Na prosa, a metáfora apresenta-se como um “longo texto maçudo”. Na poesia aparece como um texto repleto de “estruturas fonéticas originais”, de comparações e de imagens que invadem o leitor de um sentimento de motivação, entusiasmo e plena vivência deste texto aliciante (Jean, 1995, p. 30). A poesia apresenta uma densa linguagem metafórica conducente à imaginação de lugares e objetos que o leitor cria por intermédio de imagens facilitando o alcance da poesia.

O recurso à repetição de palavras, ideias e expressões é constante na poesia para crianças. A repetição impele na criança a prática da recitação, bem como o recurso às mnemónicas; também apela para o encantamento sugerido pela beleza inigualável do poema que explora uma ideia, uma frase, um pretexto. Nesta linha de pensamento, a repetição promove a aprendizagem da leitura, visto que consolida a interiorização e a compreensão de textos (Gomes, 1993).

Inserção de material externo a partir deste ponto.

-- ==== Sys2Proof/Machine/Power.lean ====
section
/-! DEFINITION. Power and operating states (R439 to R442), trace buffers (R418, R420), the chorus (R414 to R417), boot (R434 to
R436) and resets (R433, R442). -/

namespace Sys2Proof.Machine

/-! ## Trace buffers (R418, R420) -/

/-- A gating goes on once the buffer is emptied (R441): caches written back, then dropped; the cluster is gated. -/
def State.gateOn (s : State) (cl : Nat) : State :=
  let c := s.cluster cl
  match c.gatingCmd with
  | none => s
  | some (fn, tag) =>
    if c.l1.any fun l => l.dirty != 0 then
      (s.writeBackLines cl (fun l => l.dirty != 0) .nobody []).later 8 .traceDrainTimeout cl 1 0
    else if s.wbInFlight cl then s.later 8 .traceDrainTimeout cl 1 0
    else
      let s := s.updCluster cl fun c => { c with l1 := [], icache := [], tlb := [], gatingCmd := none, gatedAt := s.ctl.cycle }
      s.putCompletion ⟨0x11, 0, fn, tag, []⟩

/-- TRACE_DRAIN (R418, R420): ev.a the cluster; one record goes into the ring, when it has room. -/
def execTraceDrain (s : State) : Host.Outcome State Fault Refusal :=
  let cl := s.ctl.ev.a
  let t := (s.cluster cl).trace
  match t.recs with
  | [] =>
    let s := s.updCluster cl fun c => { c with trace := { c.trace with draining := false } }
    .next (if t.gating.isSome && s.scheduled .traceDrainTimeout cl then (s.unschedule .traceDrainTimeout cl).gateOn cl else s)
  | r :: rest =>
    let q : HostRing := ⟨t.ring, t.ringSize⟩
    if t.ringSize = 0 then .next s
    else if t.ringSize ≤ s.ringUsed q then .next (s.later 8 .traceDrain cl 0 0)
    else
      let s := s.updCluster cl fun c => { c with trace := { c.trace with recs := rest } }
      .next ((s.ringPut q r.toList).later 8 .traceDrain cl 0 0)

/-- TRACE_DRAIN_TIMEOUT (R420): ev.a the cluster. The records that remain are dropped and counted; with ev.b 1 the write-backs
of the gating are looked at again. -/
def execTraceDrainTimeout (s : State) : Host.Outcome State Fault Refusal :=
  let cl := s.ctl.ev.a
  let t := (s.cluster cl).trace
  if s.ctl.ev.b = 1 || t.gating.isNone then .next (s.gateOn cl)
  else
    let s := s.updCluster cl fun c => { c with trace := { t with recs := [], dropped := t.dropped + t.recs.length, draining := false } }
    .next ((s.unschedule .traceDrain cl).gateOn cl)

/-! ## POWER (R439 to R442) -/

/-- Cycles of the pause of an operating-point change, at most 20 µs (R440); log 3. -/
def pauseCycles : Nat := 10000

/-- The counts in cycles of a die that pauses from now on do not advance in the pause: what is due there is due later by
it, and so are the ends that its engines and page moves hold (R440, R445). A quantum counts cycles of the core, of which the pause has
none. -/
def State.pauseDie (s : State) (d : Nat) : State :=
  let put (a : List (Nat × Happen)) (x : Nat × Happen) : List (Nat × Happen) :=
    insertDue (if s.dieOf x.2 = some d then x.1 + pauseCycles else x.1) x.2 a
  let s' := s.updCtl fun c => { c with agenda := s.ctl.agenda.foldl put [] }
  { s' with
    cores := s'.cores.map fun x => if x.1 / 2048 = d then (x.1, { x.2 with sfuStart := x.2.sfuStart + pauseCycles }) else x
    clusters := s'.clusters.map fun x => if x.1 / 256 = d
      then (x.1, { x.2 with mx := { x.2.mx with
        fillEnd := x.2.mx.fillEnd + pauseCycles, currentEnd := x.2.mx.currentEnd + pauseCycles } }) else x
    dev := { s'.dev with moves := s'.dev.moves.map fun x => if dieOfPa (localOf x.2.old) = d
      then (x.1, { x.2 with finalStart := x.2.finalStart + pauseCycles }) else x } }

/-- POWER_OPERATING_POINT (R440): the die pauses; the command completes when the pause ends. -/
def execPowerOperatingPoint (s : State) : Host.Outcome State Fault Refusal :=
  match s.ctl.ev.arg with
  | .cmd h (.powerOperatingPoint die point) =>
    if h.fn ≠ 0 then .next (s.cmdEnd h 0x11 2 [])
    else if 8 ≤ die || 4 ≤ point then .next (s.cmdEnd h 0x11 3 [])
    else if (s.die die).paused then .next (s.cmdEnd h 0x11 4 [])
    else .next (((s.pauseDie die).updDie die fun d => { d with point := point, paused := true }).later pauseCycles .operatingPointPauseEnd die h.fn h.tag.toNat)
  | _ => .fault .noSuchHappening

/-- OPERATING_POINT_PAUSE_END (R440): ev.a the die; its clock has not advanced. -/
def execOperatingPointPauseEnd (s : State) : Host.Outcome State Fault Refusal :=
  let d := s.ctl.ev.a
  .next ((s.updDie d fun d => { d with paused := false, lostCycles := d.lostCycles + pauseCycles }).cmdEnd
    ⟨s.ctl.ev.b, BitVec.ofNat 32 s.ctl.ev.c⟩ 0x11 0 [])

/-- POWER_CLUSTER (R420, R441). -/
def execPowerCluster (s : State) : Host.Outcome State Fault Refusal :=
  match s.ctl.ev.arg with
  | .cmd h (.powerCluster cl gate) =>
    let c := s.cluster cl
    if h.fn ≠ 0 then .next (s.cmdEnd h 0x11 2 [])
    else if 2048 ≤ cl then .next (s.cmdEnd h 0x11 3 [])
    else if gate then
      if c.crew.isSome || !c.powered then .next (s.cmdEnd h 0x11 4 [])
      else
        let s := s.updCluster cl fun c => { c with
          powered := false, gatingCmd := some (h.fn, h.tag), trace := { c.trace with gating := some s.ctl.cycle, dropped := 0 } }
        let s := s.later 4096 .traceDrainTimeout cl 0 0
        let s := if s.scheduled .traceDrain cl then s else s.later 0 .traceDrain cl 0 0
        .next (s.cmdGo h)
    else if c.powered || c.gatingCmd.isSome || s.scheduled .clusterPowerUp cl then .next (s.cmdEnd h 0x11 4 [])
    else .next (s.later s.ctl.lat.host .clusterPowerUp cl h.fn h.tag.toNat)
  | _ => .fault .noSuchHappening

/-- CLUSTER_POWER_UP (R420, R441): ev.a the cluster; its first record is a gap record, and a count of lost records stays for the next
(R418). The command completes. -/
def execClusterPowerUp (s : State) : Host.Outcome State Fault Refusal :=
  let cl := s.ctl.ev.a
  let t := (s.cluster cl).trace
  let gap : Vector Word 8 := #v[BitVec.ofNat 64 (2 * 2 ^ 60 + s.ctl.cycle % 2 ^ 48), BitVec.ofNat 64 (t.dropped * 2 ^ 32),
    BitVec.ofNat 64 (t.gating.getD 0), BitVec.ofNat 64 s.ctl.cycle, 0, 0, 0, 0]
  let s := s.updCluster cl fun c => { c with
    powered := true, l1 := [], icache := [], tlb := [],
    trace := { t with recs := [gap], dropped := 0, gating := none, draining := true } }
  let s := s.later 8 .traceDrain cl 0 0
  .next (s.clustersFreed.cmdEnd ⟨s.ctl.ev.b, BitVec.ofNat 32 s.ctl.ev.c⟩ 0x11 0 [])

Com efeito, aparece a métrica aliada à metáfora e ao ritmo. Segundo Guedes (1993), as estruturas fónico-rítmicas e métricas constituem-se, comummente, associadas à dialética: poesia-corpo e poesia-memória, quer no que respeita à função lúdica, quer no que concerne à função mnemónica. Neste sentido, para Couto (2007), existe uma grande discordância entre a métrica e a estrutura sintática; fundamenta o autor esta discordância remetendo para a métrica e a estrutura sintática e a sua presença, de forma consciente e refletida, como alude Alberto Caeiro, heterónimo de Fernando Pessoa (1993, p. 42):

Não me importo com as rimas. Raras vezes há duas árvores iguais, uma ao lado da outra. Penso e escrevo como as flores têm cor

mas com menos perfeição no meu modo de exprimir-me porque me falta a simplicidade divina

de ser todo só meu exterior. Olho e comovo-me,

comovo-me como a água corre quando o chão é inclinado. E a minha poesia é natural

como

Para o poeta, a poesia ocorre de forma natural e espontânea como a expressão de emoções, sentimentos, realidades, vivências; não existe a preocupação pela rima, pelas estruturas fónico-rítmicas e métricas acontecendo de forma intuitiva e natural.

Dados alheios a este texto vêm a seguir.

/-- LINK_ACKNOWLEDGEMENT (R381): ev.a the port, ev.b the flits that the receiver has. A reply or a forwarded packet that is
whole is kept no more. -/
def execLinkAcknowledgement (s : State) : Host.Outcome State Fault Refusal :=
  let q := s.port s.ctl.ev.a
  let (l, done) := ackLine q.line s.ctl.ev.b
  let s' := s.updPort s.ctl.ev.a fun q => { q with line := l, resends := if 0 < s.ctl.ev.b then 0 else q.resends }
  .next ((done.filter fun i => match s.msgs.find i with
    | some (.fabric k) => decide (32 ≤ k.p.op) || k.p.sdev != s.dev.id
    | _ => false).foldl (fun s i => s.dropMsg i) s')

/-- LINK_RESEND (R381): ev.a the port; ev.b 1 when a flit that the port received failed its CRC, else an acknowledgement is
missing. The ninth time the port goes down. -/
def execLinkResend (s : State) : Host.Outcome State Fault Refusal :=
  let port := s.ctl.ev.a
  if s.ctl.ev.b = 1 then .next (s.updPort port fun q => { q with crcerr := sat32 q.crcerr })
  else if (s.port port).line.isEmpty then .next s
  else if 8 ≤ (s.port port).resends then .next (s.later 0 .portDown port 0 0)
  else .next (s.updPort port fun q => { q with retry := sat32 q.retry, resends := q.resends + 1 })

/-- PORT_DOWN (R381): ev.a the port. Its bit leaves every mask; what it keeps (requests not acknowledged end to end, and what
the link has not acknowledged) is sent again, in order, on the ports that its own fabric router's table now gives. -/
def execPortDown (s : State) : Host.Outcome State Fault Refusal :=
  let port := s.ctl.ev.a
  let line := (s.port port).line.map (·.1)
  let kept := ((s.port port).sent.filter fun i => !line.contains i) ++ line.filter fun i => (s.msgs.find i).isSome
  let clear (x : XDie) : XDie := { x with fwd := x.fwd.map fun f => (f.1, f.2 &&& ~~~(BitVec.ofNat 128 (2 ^ port))) }
  let s := ((s.updXdie 0 clear).updXdie 1 clear).postMeq { tenant := 0, cause := 0x83, kind := 4 }
  let s := s.updPort port fun q => { q with
    up := false, sent := [], line := [], resends := 0, down := sat32 q.down }
  .next (kept.foldl (fun s i => s.fabricOut i) s)

/-- LINK_TRAINING (R376): ev.a the port, ev.b the generation and ev.c the lanes that both ends can use. What the host has set stands
(R9, R439). -/
def execLinkTraining (s : State) : Host.Outcome State Fault Refusal :=
  .next (s.updPort s.ctl.ev.a fun q => { q with up := true, rate := s.ctl.ev.b, width := min q.lanes s.ctl.ev.c, line := [], resends := 0 })

end Sys2Proof.Machine
end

Contrariamente, Guiraud (cit. por Jean, 1995, p. 62) afirma que:

O poema em verso é um discurso metrificado, ou seja, no qual as divisões naturais da linguagem, frases e proposições, se desenvolvem no quadro de uma segmentação prosódica fixada por regras. Deve insistir-se nesta correspondência entre a sintaxe e a métrica, que é certamente mais ou menos rigorosa segundo os casos e os sistemas, mas cujas variações respondem a liberdades codificadas ou a efeitos de estilo particular.

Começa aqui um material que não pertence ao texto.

theorem Roundtrip.cmpLe (gd : Guard) (p : Pred) (ra : Reg) (rb : Reg) : Roundtrip.Statement (.cmpLe gd p ra rb) := by
  intro w hw h
  have hw : (ra.plain && rb.plain) = true := hw
  simp only [Bool.and_eq_true] at hw
  obtain ⟨b21_5, f, r⟩ := word_reads 0x0C000004 gd [(p.toNat, 17, 4), (ra.code, 13, 4), (rb.code, 9, 4)] [(17, 4), (13, 4), (9, 4)] h rfl rfl (by decide) ⟨p.isLt, ra.code_lt, rb.code_lt, trivial⟩
  obtain ⟨b17_4, b13_4, b9_4, -⟩ := f
  have m := r 26 6 (x := 3) (by decide)
  have b4_1 : bits w.toNat 4 1 = 0 := r 4 1 (by decide)
  have b0_4 : bits w.toNat 0 4 = 4 := r 0 4 (by decide)
  have b5_4 : bits w.toNat 5 4 = 0 := r 5 4 (by decide)
  have s : decodeForm w.toNat = .ok (.base (.cmpLe gd p ra rb)) := by
    unfold decodeForm; rw [m]; change decCmp w.toNat _ = _
    refine Eq.trans (b := zero (bits w.toNat 5 4) (do let p := BitVec.ofNat 4 (bits w.toNat 17 4); let ra ← reg (bits w.toNat 13 4); let rb ← reg (bits w.toNat 9 4); pure (.base (.cmpLe (BitVec.ofNat 5 (bits w.toNat 21 5)) p ra rb)))) (by unfold decCmp; rw [b4_1, if_pos rfl, b0_4]; rfl) ?_
    simp only [b21_5, b5_4, b17_4, b13_4, b9_4, zero, bind, Except.bind, pure, Except.pure, reg_code hw.1, reg_code hw.2, BitVec.ofNat_toNat, BitVec.setWidth_eq, ↓reduceIte]
  rw [decodeWord, s]; rfl

theorem Roundtrip.cmpGt (gd : Guard) (p : Pred) (ra : Reg) (rb : Reg) : Roundtrip.Statement (.cmpGt gd p ra rb) := by
  intro w hw h
  have hw : (ra.plain && rb.plain) = true := hw
  simp only [Bool.and_eq_true] at hw
  obtain ⟨b21_5, f, r⟩ := word_reads 0x0C000005 gd [(p.toNat, 17, 4), (ra.code, 13, 4), (rb.code, 9, 4)] [(17, 4), (13, 4), (9, 4)] h rfl rfl (by decide) ⟨p.isLt, ra.code_lt, rb.code_lt, trivial⟩
  obtain ⟨b17_4, b13_4, b9_4, -⟩ := f
  have m := r 26 6 (x := 3) (by decide)
  have b4_1 : bits w.toNat 4 1 = 0 := r 4 1 (by decide)
  have b0_4 : bits w.toNat 0 4 = 5 := r 0 4 (by decide)
  have b5_4 : bits w.toNat 5 4 = 0 := r 5 4 (by decide)
  have s : decodeForm w.toNat = .ok (.base (.cmpGt gd p ra rb)) := by
    unfold decodeForm; rw [m]; change decCmp w.toNat _ = _
    refine Eq.trans (b := zero (bits w.toNat 5 4) (do let p := BitVec.ofNat 4 (bits w.toNat 17 4); let ra ← reg (bits w.toNat 13 4); let rb ← reg (bits w.toNat 9 4); pure (.base (.cmpGt (BitVec.ofNat 5 (bits w.toNat 21 5)) p ra rb)))) (by unfold decCmp; rw [b4_1, if_pos rfl, b0_4]; rfl) ?_
    simp only [b21_5, b5_4, b17_4, b13_4, b9_4, zero, bind, Except.bind, pure, Except.pure, reg_code hw.1, reg_code hw.2, BitVec.ofNat_toNat, BitVec.setWidth_eq, ↓reduceIte]
  rw [decodeWord, s]; rfl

Para o autor, o poema é um discurso metrificado pois apresenta divisões que ocorrem de acordo com regras fixadas da prosódica ou mesmo tendo em conta o estilo particular do poeta. Com efeito, no poema existe a preocupação pela métrica, ou seja, pela medida do verso, para que o poema se torne mais apelativo para o leitor. Reverdy (cit. por Jean, idem, p. 53) reflete sobre esta preocupação

A poesia de quem escreve é como o negativo da operação poética, e o positivo encontra-se no leitor. Só quando a obra assumiu todos os seus valores na sensibilidade do leitor é que pode ser considerada como realizada, à semelhança da imagem fotográfica fixada na prova, com a diferença que essa imagem na alma do leitor não é vista por ninguém. Eis porque não é ao poeta escritor que cumpre falar, mas sim àqueles que o lêem.

A poesia é, pois, um discurso que provoca múltiplos sentimentos na pessoa que lê, que provoca diferentes interpretações e que possibilita a adoção de uma nova visão sobre a realidade. A poesia caraterizada por versos, rimas, metáforas, ritmos, métrica, torna-se visível num corpus – o poema –, que lhe dá vida e lhe confere a sua existência.